我们先看 generic/THStorage.h：

typedef struct THStorage
{
    real *data;
    ptrdiff_t size;
    int refcount;
    char flag;
    THAllocator *allocator;
    void *allocatorContext;
    struct THStorage *view;
} THStorage;

我觉得 real 这个 macro 的名字起的实在很令人误解，但是我们可以看到它就是那一堆 THGenerate*Type.h 里面定义的各种数值类型。所以不难看出，这里的 THStorage 其实就是代表了一块内存，data 就是内存地址，size 是数组大小，refcount 标记了引用数（这样我们就可以在多个 Tensor 间共享同一块数据了。You should see that coming, right?），flag 标记了内存的一些特性（注意到这些 flag 就定义在这个 struct 定义的上面了么），allocator 和 allocatorContext 告诉我们这块内存是怎么来的，以及它将要怎么没的。

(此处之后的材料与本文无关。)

-- ==== Sys2Proof/Syntax.lean ====
section
/-! DEFINITION. The commands of the KD7: one constructor per row of the operation table, with what the row is
given from outside (a register value, a measurement, the outcome of a check that the hardware makes). -/

namespace Sys2Proof

/-- Direction of a lane: the transmit or the receive position (R235). -/
inductive Dir where
  | tx | rx
  deriving DecidableEq, Repr

/-- Direction round the die-to-die ring: from region l to l+1, or back (`D2D_STATUS_l`). -/
inductive Turn where
  | cw | ccw
  deriving DecidableEq, Repr

/-- One ring position: port, direction and position w (R235). -/
structure Pos where
  port : Fin 16
  dir : Dir
  w : Fin 34
  deriving DecidableEq, Repr

/-- MCTP transports, and on I3C the address that the message is sent to (R509). -/
inductive Transport where
  | pcieVdm
  | i3c (addr : BitVec 7)
  deriving DecidableEq, Repr

/-- The side of a mesh stop on which a link lies: y grows to the south, x to the east (R22). -/
inductive MeshSide where
  | north | east | south | west
  deriving DecidableEq, Repr

/-- What an HBM line's code reports on a read (R198, R199); the row of an uncorrectable line is a row address of
a bank, in the pseudo-channel that the line's offset selects (R196, R216). -/
inductive Ecc where
  | clean
  | corrected
  | uncorrectable (row : Nat)
  deriving DecidableEq, Repr

/-- What a memory's code reports to one of the reads that a step makes: to a read of the HBM line at a virtual address in the form of R197
(R198, R199), of a scratchpad word of a logical block (R177), or of a line of the remote read cache (R228). -/
inductive ReadErr where
  | hbm (address : BitVec 40) (e : Ecc)
  | scratch (b : Fin 256) (off : Nat) (double : Bool)
  | cache (line : W64) (double : Bool)
  deriving DecidableEq, Repr

/-- A hardware error that the step meets. `seqParity` is instruction-buffer parity, with the outcome of the
refetch (R190); `spSingle` and `spDouble` are scratchpad errors met at a byte offset (R177); the last three are the
array's own checks at a physical column, `bothParity` both of them in one BCLK (R154, R543), and `reads` what a DMA meets in the
memories it reads. -/
inductive HwErr where
  | none
  | seqParity (lineLost : Bool)
  | spSingle (off : Nat)
  | spDouble (off : Nat)
  | operandParity (part : Fin 4) (col : Fin 132)
  | accParity (part : Fin 4) (col : Fin 132)
  | bothParity (part : Fin 4) (operandCol accCol : Fin 132)
  | reads (errs : List ReadErr)
  deriving DecidableEq, Repr

/-- The moment in the life of a part of an array instruction to which PART_POST takes it: `n` granules more of its feed, the first write of its
drain, or its post (R148, R149, R155). -/
inductive PartMoment where
  | fed (n : Nat)
  | drains
  | posts
  deriving DecidableEq, Repr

那么 view 是什么呢？稍微搜索一下代码就可以在 torch/csrc/generic 发现它是用来代表 data 并不指向 allocator 返回的内存块开头的时候用来指向最原始的数据块的。这个 field 加入的比较晚，可见它并不是核心功能（我还不知道它是解决什么的）。

static PyObject * THPStorage_(newTHView)(THStorage *base, ptrdiff_t offset, size_t size)
{
  void *data = (char*)base->data + offset;
  THStoragePtr view(THStorage_(newWithData)(LIBRARY_STATE (real*)data, size));
  view->flag = TH_STORAGE_REFCOUNTED | TH_STORAGE_VIEW;
  view->view = base;       <---------- here!
  THStorage_(retain)(LIBRARY_STATE base);
  return THPStorage_(New)(view.release());
}

明白了 src/TH/generic/THStorage.h 的内容就明白了这个文件的目的。在基本的运算中，我们需要支持 float，double，int 等各种数据类型，而这些类型的的逻辑都是完全一样的。很自然的，我们会想到使用 template，但是 PyTorch 并不想使用 template，可能的原因有很多，我并不是开发者，就不乱猜了。既然不使用 template，那么我们就需要生成这些只有类型不同的代码，这就是

#include "generic/THStorage.h"
#include "THGenerateAllTypes.h"

的作用。

明白了这一点，我们再看看这些代码是如何生成的。

在讲代码如何生成之前，我先大致讲一下宏生成代码常用的一个技巧。因为这个其实是 C 和 C++ 的问题，和 PyTorch 实在没什么关系，我不展开了。

#define TH_CONCAT_3(x,y,z) TH_CONCAT_3_EXPAND(x,y,z)
#define TH_CONCAT_3_EXPAND(x,y,z) x ## y ## z

#define TH_CONCAT_4_EXPAND(x,y,z,w) x ## y ## z ## w
#define TH_CONCAT_4(x,y,z,w) TH_CONCAT_4_EXPAND(x,y,z,w)


#define THStorage        TH_CONCAT_3(TH,Real,Storage)
#define THStorage_(NAME) TH_CONCAT_4(TH,Real,Storage_,NAME)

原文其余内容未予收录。